Task goal. From the records below, print exactly the lines starting at the one containing "listed.map (·.toNat) →" and ending at the one containing "((∃ g ∈ grades, s.gradeCfg", ends included, and nothing else.

──────── Input ────────

/-! ## The tap queue and tap execution (chapters 10 and 11) -/

/-- TAP REQUEST: its refusals in the order of R150, and the record that joins the queue in its place, behind the records of
its open time. With an open delay it is WAITING and nothing else happens; without one it is OPEN, and a matching pass
follows the reply. That the reply counts positions from 0 is the model's choice (log entry 24). The matching pass visits the
records that are OPEN at its start in queue order; a visited record with an eligible furnace is assigned to the one that
R159 chooses, and the matcher pointer moves past it; without one nothing happens. A reduction pass follows where the caps
fall between the pass's beginning and end (log entry 9). -/
def Obligations.TapRequest : Prop :=
  (∀ (h : Hdr) (b : TapBody) (s : State), s.admits h .tapRequest 14 → s.part = .running →
    let listed := [b.g0, b.g1, b.g2, b.g3].take b.count.toNat
    let inRange :=
      1 ≤ b.id.toNat ∧ 1 ≤ b.count.toNat ∧ b.count.toNat ≤ 4 ∧ 1 ≤ b.ladles.toNat ∧ b.ladles.toNat ≤ 8 ∧
      100 ≤ b.ladleMass.toNat ∧ b.ladleMass.toNat ≤ 10000 ∧ b.openDelay.toNat ≤ 7200 ∧ 60 ≤ b.window.toNat ∧
      b.window.toNat ≤ 3600 ∧ (∀ g ∈ listed, g.toNat < 16) ∧ listed.Nodup ∧ (b.pinned.toNat < 6 ∨ b.pinned = 0xFF)
    let refused (e : Reason) : Prop := exec (.tapRequest h b) s = .next (s.answered h .tapRequest .refused (some e) .nothing)
    (¬inRange → refused .badField) ∧
    ∀ (grades : List GradeId) (pin : Option FurnaceId), inRange → grades.map (·.val) = listed.map (·.toNat) →
      pin = finOf 6 b.pinned →
      let direct := ∃ p, pin = some p ∧ ∃ g : FurnaceId, s.standby[g] = some p
      ((∃ g ∈ grades, s.gradeCfg g = none) ∨ (∃ p, pin = some p ∧ s.configured p = false) → refused .noSuch) ∧
      ((∀ g ∈ grades, (s.gradeCfg g).isSome = true) → (∀ p, pin = some p → s.configured p = true) →
        ((∃ r ∈ s.queue, r.id = b.id.toNat) → refused .duplicate) ∧
        ((∀ r ∈ s.queue, r.id ≠ b.id.toNat) →
          (16 ≤ s.queue.length → refused .full) ∧
          (s.queue.length < 16 → direct → refused .standbyDirect) ∧
          (s.queue.length < 16 → ¬direct →
            let openAt := s.uptime + b.openDelay.toNat
            let closeAt := openAt + b.window.toNat
            let state : TapState := if b.openDelay = 0 then .opened else .waiting
            let r : Tap := ⟨b.id.toNat, state, grades, b.ladles.toNat, b.ladleMass.toNat, openAt, closeAt, pin, false, none,
              none, false, 0, false, false⟩
            ∃ ahead behind, s.queue = ahead ++ behind ∧ (∀ q ∈ ahead, q.openAt ≤ openAt) ∧
              (∀ q, behind.head? = some q → openAt < q.openAt) ∧
              let data : ReplyData := .tapTaken state openAt closeAt ahead.length
              let asked := ({ s with queue := ahead ++ r :: behind } : State).answered h .tapRequest .ok none data
              (b.openDelay ≠ 0 → exec (.tapRequest h b) s = .next asked) ∧
              (b.openDelay = 0 →
                ∃ t, exec (.tapRequest h b) s = .next t ∧ Scheduled asked t ∧
                  Settles (s.part = .running ∧ lowered asked asked.matchingPass) asked.matchingPass t ∧
                  PortKeeps (asked.port h.port) (t.port h.port) ∧
                  PortKeeps (asked.port h.port.other) (t.port h.port.other)))))) ∧
  (∀ s : State, s.matchingPass = ((s.queue.filter fun r => r.state = .opened).map (·.id)).foldl State.visitRecord s) ∧
  ∀ (s : State) (r : Tap),
    (∀ x, s.eligible x r = true ↔ ∃ c, s.furnaceCfg x = some c ∧
      let q := s.furnace x
      q.service = .inService ∧ (q.phase = .superheat ∨ q.phase = .holding) ∧ (∃ g, q.grade = some g ∧ g ∈ r.grades) ∧
      (∀ y ∈ s.queue, y.assigned = some x → y.id = r.id) ∧ c.heel + r.ladles * r.ladleMass ≤ q.mass ∧
      x ∉ s.held ∧ (s.supply c.supply).state ≠ .failed ∧ q.overheld = false ∧ q.approved = true ∧
      ∀ p, r.pinned = some p → p = x) ∧
    (PlantSound s → r ∈ s.queue → r.state = .opened →
      let t := s.visitRecord r.id
      ((∀ x, s.eligible x r = false) → t = s) ∧
      ((∃ x, s.eligible x r = true) →
        ∃ f g, Chosen s r f g ∧
          Assigns s t r f g r.pinned r.redirected (.assigned (s.furnace f).tapReady (s.furnace f).bath.estimate) ∧
          t.matcher = f + 1 ∧
          ∀ x, x ≠ f → t.furnace x = { s.furnace x with power := (t.furnace x).power }))

/-- A record's open time, its close time, its cancelling with its refusals, and its release. A WAITING record becomes OPEN.
An OPEN or ASSIGNED record expires, and any record not STARTED may be cancelled: it leaves the queue, its furnace is parted
from it, and its TAP notice is sent; then a matching pass runs, and a reduction pass where a cap has fallen from the event's
beginning to its end (log entry 9). A STARTED record is not cancelled. An ASSIGNED record whose furnace is no longer
eligible for it is released (R161): a pinned one whose furnace is trip-held or on a failed supply moves to the furnace's
standby, where that is eligible; any other is OPEN again. The guard by uptime (log entry 6), that an id of 0
is BAD_FIELD and no unknown id (log entry 39), and that RELEASED carries the blocking set judged before the parting (log
entry 14), is the model's choice; that the EXPIRED and CANCELLED notices show the record as parted from its furnace is read
from the spec (log entry 35). -/
def Obligations.OpenCloseCancel : Prop :=
  (∀ (h : Hdr) (b : Byte) (s : State), s.admits h .tapCancel 1 → s.part = .running →
    (b = 0 → exec (.tapCancel h b) s = .next (s.answered h .tapCancel .refused (some .badField) .nothing)) ∧
    (b ≠ 0 → (∀ r ∈ s.queue, r.id ≠ b.toNat) →
      exec (.tapCancel h b) s = .next (s.answered h .tapCancel .refused (some .noSuch) .nothing))) ∧
  ∀ (s : State) (r : Tap), PlantSound s → r ∈ s.queue →
    let parted (q : Tap) : Tap :=
      if r.state = .assigned then { q with assigned := none, chosen := none, downgraded := false } else q
    let released := if r.state = .assigned then r.assigned else none
    let gone : State :=
      { s with
        queue := s.queue.filter fun q => q.id != r.id
        furnaces := Vector.ofFn fun f =>
          if released = some f then { s.furnace f with assigned := none } else s.furnace f }
    let told (last : TapState) (e : TapEvent) : State :=
      let q := parted r
      s.notify (.tap ⟨r.id, last, r.pinned, r.redirected, q.assigned, q.chosen, q.downgraded, r.ladles, r.done, e⟩)
    let leaves (v : State) : Prop := Scheduled gone v ∧ v.matcher = s.matcher ∧ ∀ f, released = some f → Parted s v f
    (r.state = .waiting → r.openAt ≤ s.uptime →
      let opened : State :=
        { s with queue := s.queue.map fun q => if q.id = r.id then { q with state := .opened } else q }
      let u := opened.matchingPass
      ∃ t, exec (.openTime r.id) s = .next t ∧ Scheduled s t ∧ Noticed s t ∧
        Settles (s.part = .running ∧ lowered s u) u t ∧
        ∀ q ∈ t.queue, q.id = r.id → q.state = .opened ∨ q.state = .assigned) ∧
    (r.state = .opened ∨ r.state = .assigned → r.closeAt ≤ s.uptime →
      ∃ t, exec (.closeTime r.id) s = .next t ∧ Scheduled gone t ∧ ∃ v, leaves v ∧
        Noticed (told .expired (.expired released)) v ∧ Noticed v t ∧
        Settles (s.part = .running ∧ lowered s v.matchingPass) v.matchingPass t) ∧
    (∀ (h : Hdr) (b : Byte), s.admits h .tapCancel 1 → s.part = .running → b.toNat = r.id → b ≠ 0 →
      (r.state = .started →
        exec (.tapCancel h b) s = .next (s.answered h .tapCancel .refused (some .wrongState) .nothing)) ∧
      (r.state ≠ .started →
        ∃ t, exec (.tapCancel h b) s = .next t ∧ Scheduled gone t ∧
          Answered (told .cancelled (.cancelled r.state released)) t h .tapCancel .ok none
            (.tapCancelled r.state released) ∧
          ∃ v y, leaves v ∧ Noticed ((told .cancelled (.cancelled r.state released)).toHunt h.port) v ∧
            Settles (s.part = .running ∧ lowered s v.matchingPass) v.matchingPass y ∧
            t = y.formReply h Kind.tapCancel.code .ok none (.tapCancelled r.state released))) ∧
    ∀ f, r.state = .assigned → r.assigned = some f → s.eligible f r = false →
      let t := s.release r f
      let failed := s.isHeld f = true ∨ s.supplyFailed f = true
      let moves (x : FurnaceId) : Prop :=
        r.pinned.isSome = true ∧ failed ∧ s.standby[f] = some x ∧ s.eligible x { r with pinned := some x } = true
      Parted s t f ∧ t.matcher = s.matcher ∧
      (∀ x g, moves x → (s.furnace x).grade = some g →
        Assigns s t r x g (some x) true (.redirected f (if s.isHeld f then .cooling else .supply))) ∧
      ((∀ x, ¬moves x) →
        t.queue = s.queue.map (fun q =>
          if q.id = r.id then
            { r with state := .opened, assigned := none, chosen := none, downgraded := false, staleSent := false }
          else q) ∧
        Scheduled s t ∧
        ∃ why, s.ineligible f r = some why ∧
          Noticed (s.notify (.tap ⟨r.id, .opened, r.pinned, r.redirected, none, none, false, r.ladles, r.done,
            .released f (s.blockingNow f) why⟩)) t)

────────

Reply to the task.
    ∀ (grades : List GradeId) (pin : Option FurnaceId), inRange → grades.map (·.val) = listed.map (·.toNat) →
      pin = finOf 6 b.pinned →
      let direct := ∃ p, pin = some p ∧ ∃ g : FurnaceId, s.standby[g] = some p
      ((∃ g ∈ grades, s.gradeCfg g = none) ∨ (∃ p, pin = some p ∧ s.configured p = false) → refused .noSuch) ∧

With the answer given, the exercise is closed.